The IU Office of the Vice President for Research (OVPR) has approved the start up of a Cyberinfrastructure for Network Science (CNS) Center. Katy Brner, SLIS assistant professor of information science, will serve as the Center's founding director.
The Center will provide a cyberinfrastructure for the analysis, modeling and visualization of social, behavioral, biomedical, and physical networks in support of research and education in diverse departments at IU.
"There is a very active group of network and complex systems researchers at IUB, many of whom deal with large-scale networks," says Brner. "The CNS Center will provide the socio-technical infrastructure for diverse projects that often involve investigators from different scientific disciplines and are at the frontiers of research."
Brner was awarded a $157,925 equipment grant by the IU Office of the Vice President for Information Technology to acquire computing equipment crucial for the operation of the Center.
"We will work very closely with investigators to ensure that the envisioned cyberinfrastructure meets their needs and becomes a central means to share expertise, data, code, and computing resources," says Brner.
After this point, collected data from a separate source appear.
-- ==== Sys2Proof/Machine/Kweuz.lean ====
section
/-! DEFINITION. KWP: nodes and routes, packets, connections, windows, requests, acknowledgement and retransmission
(R338 to R378). The rows stand in Frames.lean. -/
namespace Sys2Proof.Machine

/-- KWP's page of a channel. -/
def kwpPage (c : Nat) : Page := ⟨.kwp, c⟩

/-- KWP's state of a channel. -/
def State.kwp (s : State) (c : Nat) : KwpCh := (s.ch c).kwp

/-- Changes KWP's state of a channel. -/
def State.updKwp (s : State) (c : Nat) (f : KwpCh → KwpCh) : State := s.updCh c fun x => { x with kwp := f x.kwp }

/-- A connection context. -/
def State.conn (s : State) (c k : Nat) : KConn := (s.kwp c).conns.at k

/-- Changes a connection context. -/
def State.updConn (s : State) (c k : Nat) (f : KConn → KConn) : State := s.updKwp c fun x => { x with conns := x.conns.upd k f }

/-- A window record. -/
def State.win (s : State) (c i : Nat) : KWin := (s.kwp c).wins.at i

/-- KW_EN (R379). -/
def State.kwEn (s : State) (c : Nat) : Bool := s.rdB c Reg.KWP_CFG 0

/-- Whether the send path of a channel forms packets: KW_EN is 1, and TRC accepts them (R7, R379; log entry 61). -/
def State.txOn (s : State) (c : Nat) : Bool := s.kwEn c && s.ready (trcPage c)

/-- Whether PSN `a` comes before PSN `b` (R354). -/
def psnBefore (a b : Nat) : Bool :=
  let d := (b + 2 ^ 32 - a % 2 ^ 32) % 2 ^ 32
  decide (1 ≤ d) && decide (d < 2 ^ 31)

/-! ### Tags (R1) -/

/-- The requests of a channel's connections that have not ended. -/
def State.kReqs (s : State) (c : Nat) : Nat :=
  ((s.kwp c).conns.map fun k => (k.2.reqs.filter fun r => !r.ended).length).sum

/-- The transaction tags of a channel in use: those of Solrov requests, and one for each Kweuz request (R1; what else moves in a channel
ends within its step, log entry 12). -/
def State.tagsUsed (s : State) (c : Nat) : Nat :=
  ((s.ch c).slp.tags.filter fun t => decide (t.1 < 16384) && t.2.live).length + s.kReqs c

/-- Whether one of the channel's 16,384 tags is free (R1). -/
def State.tagFree (s : State) (c : Nat) : Bool := decide (s.tagsUsed c < 16384)

/-! ### Nodes, routes and local addresses (R342, R343) -/

/-- The route entry of a node under a plan epoch; one whose NODE has bit 31 set is never matched (R85). -/
def State.route (s : State) (c ep node : Nat) : Option (List Byte) :=
  let d := (s.planOfEpoch ep).section_ 5 c
  ((List.range (recNat d 0 4)).map fun i => (d.drop (8 + 48 * i)).take 48).find? fun r => recNat r 0 4 == node && !node.testBit 31

/-- The local entry of an address in the ACTIVE plan: its index and its channel. -/
def State.localEntry (s : State) (c : Nat) (v6 : Bool) (ip : Nat) : Option (Nat × Nat) :=
  let d := s.pln.active.section_ 5 c
  let at_ := fun (i : Nat) => (d.drop (8 + 48 * recNat d 0 4 + 32 * i)).take 32
  ((List.range (recNat d 4 1)).find? fun i =>
    (recNat (at_ i) 0x10 4).testBit 0 == v6 && recNat (at_ i) 0 (if v6 then 16 else 4) == ip).map fun i =>
      (i, nfld (recNat (at_ i) 0x10 4) 7 4)



/-- The path of a route entry (R342). -/
def pathOf (c : Nat) (r : List Byte) : KPath :=
  let w := recNat r 4 4
  let m := recNat r 8 8
  { dest := { port := c, mac := nfld m 47 0, v6 := w.testBit 0, ip := recNat r 0x10 (if w.testBit 0 then 16 else 4), udp := recNat r 0x20 2,
              sub := nfld w 2 2 },
    vlan := if w.testBit 1 then some (nfld m 59 48 + 2 ^ 13 * nfld m 62 60) else none, dscp := nfld w 9 4 }

/-- The path of an answer. The VLAN register tags ACK and BUSY (R343, R379); other answers go untagged and with DSCP 0 (DEDUCED,
log entry 24). -/
def State.answerPath (s : State) (p : KPeer) (ctl : Bool) : KPath :=
  let v := s.rd p.port Reg.KWP_VLAN p.sub
  { dest := p, vlan := if ctl && wbit v 15 then some (fld v 11 0 + 2 ^ 13 * fld v 14 12) else none, dscp := 0 }

/-! ### Packets (R344, R345) -/

/-- Flag bits of the base header, from bit 16 on. -/
def kfFirst : Nat := 1
def kfLast : Nat := 2
def kfCoded : Nat := 4
def kfRetx : Nat := 8
def kfAckReq : Nat := 16
def kfEce : Nat := 32
def kfPoison : Nat := 64

/-- The base header (R344). -/
def kHdr (op flags dst psn gen time iv len src : Nat) : List Byte :=
  leBytes 4 (1 + fieldAt 8 8 op + fieldAt 16 7 flags) ++ leBytes 4 (dst % 2 ^ 18) ++ leBytes 4 psn ++ leBytes 4 (gen % 2 ^ 16) ++
    leBytes 8 time ++ leBytes 8 iv ++ leBytes 4 (len % 2 ^ 16) ++ leBytes 4 (src % 2 ^ 18)

/-- Bytes of the extension header of an opcode (R345). -/
def kExtLen : Nat → Nat
  | 1 => 24 | 2 => 24 | 3 => 16 | 5 => 8 | 6 => 40 | 7 => 16 | 8 => 8 | 9 => 24 | 10 => 16 | _ => 0

/-- Length of a frame that carries a packet; BUSY has no tag, being sealed by nothing (R345, R347). -/
def frameLen (p : KPath) (op body : Nat) : Nat :=
  14 + (if p.vlan.isSome then 4 else 0) + (if p.dest.v6 then 40 else 20) + 8 + 40 + body + (if op = 10 then 0 else 16) + 4
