/-! ### Destinations -/

/-- One entry of a placement map section (R202). -/
structure MapEntry where
  kind : Nat
  job : Nat
  tier : Nat
  chan : Nat
  rwin : Nat
  base : Nat
  area : Nat
  handle : Nat
  firstLayer : Nat
  layerCount : Nat
  deriving DecidableEq, Repr, Inhabited

/-- The entry that 32 bytes hold. -/
def mapEntryOf (d : List Byte) : MapEntry :=
  { kind := recNat d 0 1, job := nfld (recNat d 0 4) 25 16, tier := nfld (recNat d 4 4) 2 0,
    chan := nfld (recNat d 4 4) 7 4, rwin := nfld (recNat d 4 4) 27 16, base := recNat d 8 8, area := recNat d 0x10 4,
    handle := recNat d 0x14 4, firstLayer := nfld (recNat d 0x18 4) 11 0, layerCount := nfld (recNat d 0x18 4) 23 12 }

/-- The placement map of a channel in the active plan (R202). -/
def State.placeMap (s : State) (c : Nat) : List MapEntry :=
  let d := s.pln.active.section_ 3 c
  (chunksOf 32 (d.length / 32) d).map mapEntryOf

/-- The park destination of a job: the first PARK_DEST entry for it. -/
def State.parkDest (s : State) (c j : Nat) : Option MapEntry :=
  (s.placeMap c).find? fun e => e.kind == 1 && e.job == j

/-- The 48-bit address of image `n` of a park area: a state address, or a window index with an offset (R187, R202). -/
def parkAddr (e : MapEntry) (n : Nat) : Nat :=
  if e.tier = 4 then e.rwin * 2 ^ 32 + 20480 * n else e.base + 20480 * n

/-- The key of a job's park area of a tier. -/
def parkKey (j tier : Nat) : Nat := j * 8 + tier

/-- A free image of a job's park area: the lowest (DESIGN CHOICE, log entry 12). -/
def State.parkArea (s : State) (c j : Nat) (e : MapEntry) : Option Nat :=
  let used := (s.pgm c).parkUsed.at (parkKey j e.tier)
  ((List.range (used.length + 1)).find? fun n => !used.contains (parkAddr e n) && decide (n < e.area)).map (parkAddr e)

/-- A place for a parked page: a slot of a CACHE channel, which counts it against its own ADM_FREE_PAGES, or an image of
the park area; none when there is no room, or the channel's role refuses parked pages (R64, R202). -/
def State.parkPlace (s : State) (c j : Nat) : State × Option Place :=
  match s.parkDest c j with
  | none => (s, none)
  | some e =>
    if e.tier = 1 then
      if s.rdF e.chan Reg.RQT_ROLE 1 0 ≠ 2 ∨ s.rdN e.chan Reg.ADM_FREE_PAGES = 0 ∨ s.inService e.chan = false then (s, none)
      else match s.takeSlot e.chan with
        | (s1, none) => (s1, none)
        | (s1, some k) => (s1.freeSub e.chan 1, some ⟨1, s1.slotAddr e.chan k⟩)
    else match s.parkArea c j e with
      | none => (s, none)
      | some a =>
        (s.updPgm c fun p => { p with parkUsed := p.parkUsed.upd (parkKey j e.tier) fun l => insNat a l }, some ⟨e.tier, a⟩)

/-- A free image of the T0 page area: the lowest (R183; DESIGN CHOICE, log entry 12). -/
def State.t0Place (s : State) (c : Nat) : State × Option Place :=
  let i := kthFree (s.pgm c).t0used 0
  if i < s.rdN c Reg.PGM_T0_PAGES then
    (s.updPgm c fun p => { p with t0used := insNat i p.t0used },
      some ⟨0, t0Base c + s.rdN c Reg.PGM_T0_BASE + 20480 * i⟩)
  else (s, none)

/-- A page slot of the channel for a page that leaves T0 (R203). -/
def State.backPlace (s : State) (c : Nat) : State × Option Place :=
  if s.rdN c Reg.ADM_FREE_PAGES = 0 then (s, none)
  else match s.takeSlot c with
    | (s1, none) => (s1, none)
    | (s1, some k) => (s1.freeSub c 1, some ⟨1, s1.slotAddr c k⟩)

/-- The destination of a move (R204, step 1). -/
def State.movePlace (s : State) (c : Nat) (m : PageMove) : State × Option Place :=
  match m.kind with
  | .pull | .sched => s.allocPage c m.slot true
  | .park => s.parkPlace c (s.table c (keyTable m.pte)).job
  | .t0 => if m.src.tier = 0 then s.backPlace c else s.t0Place c

/-! ### Starting a move (R204, R208) -/

/-- The move slots in use. -/
def State.movesActive (s : State) (c : Nat) : Nat := ((s.pgm c).moves.filter fun m => m.2.isSome).length

/-- The move slots that demand pulls use. -/
def State.pullsActive (s : State) (c : Nat) : Nat :=
  ((s.pgm c).moves.filter fun m => (m.2.map PageMove.kind) == some .pull).length

/-- Whether a move slot can be had: a move that is no demand pull leaves PULL_SLOTS to the pulls (R222). -/
def State.moveSlotFree (s : State) (c : Nat) (k : MoveKind) : Bool :=
  decide (s.movesActive c < 64) &&
    (k == .pull || decide (s.movesActive c - s.pullsActive c + s.rdF c Reg.DMV_CFG 5 0 < 64))

/-- The lowest free move slot (DESIGN CHOICE, log entry 12). -/
def State.freeMoveId (s : State) (c : Nat) : Nat :=
  ((List.range 64).find? fun i => ((s.pgm c).moves.at i).isNone).getD 0

/-! ### When scheduled movement runs (R34, R35, R38, R387) -/

/-- The shaper of a move by Kweuz. -/
def State.moveShaper (s : State) (c : Nat) (m : PageMove) : Option Nat := (s.moveConn c m).map fun k => (s.conn c k).shaper

/-- Whether a window is one in which a move by scheduled movement may run: one that its shaper's calendar entry names, or Dusk where
there is none (R34, R35, R86; DEDUCED, log entry 57). -/
def State.moveNamed (s : State) (c : Nat) (m : PageMove) (ep : Nat) (w : Window) : Bool :=
  match (s.moveShaper c m).bind fun k => s.calEntry c k ep with
  | some e => entryNames e w
  | none => w == .dusk

/-- Whether a move may start now: a demand pull at any time; a T0 placement in Midnight before its guard; scheduled movement and a park
in a window that their calendar names, before its guard, from Dusk of the day on which they were asked for (R33 to R35, R203, R206,
R215). -/
def State.moveMay (s : State) (c : Nat) (m : PageMove) : Bool :=
  match m.kind with
  | .pull => true
  | .t0 => s.inWindow .midnight
  | _ => s.inWindow s.tim.win && s.moveNamed c m s.pln.active.epoch s.tim.win &&
      (m.day != s.tim.day || s.tim.win == .dusk || s.tim.win == .midnight)

/-- Whether a page can be read by a sweep of the channel: homed in the channel's T0 or T1 (R200). -/
def homedHere (c : Nat) (p : Place) : Bool := p.tier == 0 || (p.tier == 1 && inT1 c p.addr)

/-- Whether there is nothing left to move: the page is where the move would take it. -/
def State.moveMoot (s : State) (c : Nat) (m : PageMove) : Bool :=
  let here := homedHere c (s.placeOf c m.pte)
  match m.kind with
  | .pull => here
  | .sched => here || !(s.pgm c).atSource.contains m.pte
  | .park | .t0 => !here

/-- The end that a park of a job has by Kweuz, before its image is allocated. -/
def State.parkEnd (s : State) (c : Nat) (m : PageMove) : Place :=
  match m.kind, s.parkDest c (s.table c (keyTable m.pte)).job with
  | .park, some e => ⟨e.tier, e.rwin * 2 ^ 32⟩
  | _, _ => default

/-- Puts a move among those that wait, once. -/
def State.waitMove (s : State) (c : Nat) (m : PageMove) : State :=
  if (s.pgm c).waiting.any fun w => w.pte == m.pte && w.kind == m.kind then s
  else s.updPgm c fun p => { p with waiting := p.waiting ++ [m] }

/-- Starts a move if its time has come, DMV accepts work, the page can move, a slot is free and a destination can be had; else it waits
(R7, R204, R208). A POISONED page arrives as poison (R209, R211). -/
def State.startMove (s : State) (c : Nat) (m : PageMove) : State :=
  let p := s.pte c m.pte
  let src : Place := ⟨p.tier, p.addr⟩
  if !p.there || p.link || p.st == .evicted || s.moveMoot c m then s
  else if p.st == .moving || !s.ready (dmvPage c) || !s.moveSlotFree c m.kind || !s.moveMay c { m with src := src, dst := s.parkEnd c m } then s.waitMove c m
  else match s.movePlace c { m with src := src } with
    | (s1, none) => s1.waitMove c m
    | (s1, some d) =>
      let id := s1.freeMoveId c
      let m1 := { m with
        src := src, dst := d, epoch := s.pln.active.epoch, retry := false, flaw := if p.st == .poisoned then 2 else 0,
        wasBad := p.st == .poisoned, side := if src.tier = 3 && (s.pgm c).atSource.contains m.pte then (s.pgm c).sides.at m.pte else 0 }
      (((s1.updPgm c fun x => { x with moves := x.moves.set id (some m1) }).setPte c m.pte
        { p with st := .moving, moveId := id }).kwpTransfer c id m1).slpTransfer c id m1

/-- Asks PGM for a move: one that PGM does not accept now is asked for again when it does (R7; log entry 61). -/
def State.reqMove (s : State) (c : Nat) (m : PageMove) : State :=
  if s.ready (pgmPage c) then s.startMove c m else s.updPgm c fun p => { p with later := p.later ++ [m] }

/-- PGM accepts work again. -/
def State.laterMoves (s : State) (c : Nat) : State :=
  (s.updPgm c fun p => { p with later := [] }).each (s.pgm c).later fun s m => s.startMove c m

/-- A move as it is asked for now. -/
def State.askMove (s : State) (k : MoveKind) (pte slot : Nat) : PageMove :=
  { kind := k, pte := pte, src := default, dst := default, epoch := 0, slot := slot, retry := false, paused := false, stopAt := 0,
    day := s.tim.day, done := 0, isOver := 0, flaw := 0, wasBad := false, side := 0 }

/-- Moves that wait are tried again, in order; a failed park only where a window starts (R206, R208). -/
def State.kickMoves (s : State) (c : Nat) (retries : Bool) : State :=
  let ws := (s.pgm c).waiting.filter fun w => retries || !w.retry
  (s.updPgm c fun p => { p with waiting := p.waiting.filter fun w => !(retries || !w.retry) }).each ws fun s w =>
    s.startMove c w

/-- DRAIN_RELEASE (R210): an image that no read holds any longer returns, and moves that wait for a slot may start. -/
def execDrainRelease (c a : Nat) (s : State) : Host.Outcome State Fault Refusal :=
  .next ((s.drainRelease c a).kickMoves c false)

/-! ### The end of a move -/

/-- Whether the Solrov fabric or Kweuz carries the image of a move, which then stands at its destination when the transfer ends
(R374, R412). -/
def PageMove.far (m : PageMove) : Bool := decide (3 ≤ m.src.tier) || decide (3 ≤ m.dst.tier)

/-- The effects of reading a source image on the block coding's counts (R268, R273). -/
def State.touchImage (s : State) (job : Nat) (p : Place) : State :=
  s.each (s.imgRanges p 0 20480) fun s r => s.touch job r.1 r.2

/-- Whether source and destination lie on different channels of the device (R207). -/
def crossesXbar (c : Nat) (m : PageMove) : Bool :=
  let ch := fun (p : Place) => if p.tier = 1 then t1Channel p.addr else c
  ch m.src != ch m.dst && decide (m.src.tier ≤ 1) && decide (m.dst.tier ≤ 1)

/-- A message of a move to the other end (R85): to a channel of the rack as a record, and to a Kweuz node as traffic of the job's
DEFAULT connection, whose form the spec does not give (log entry 58). -/
def State.moveSend (s : State) (c i : Nat) (k : DevKind) (what : String) (node req gen : Nat) (payload : List Byte) : State :=
  if node.testBit 31 then s.devSend c (nfld node 10 4) (nfld node 3 0) devRing (devRec k req gen payload)
  else s.emit (.msg what [node, req, gen, reqIndex c i] payload)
The new Center and its computing infrastructure will be hosted at SLIS, IUB.
The cross-fertilization of research in different areas of science is also supported by the weekly talk series on Networks and Complex Systems organized by Brner since Fall 2004. The series brings together researchers and students from the social and behavioral sciences, "hard core" sciences such as biology or physics, but also computers scientists developing Internet technologies.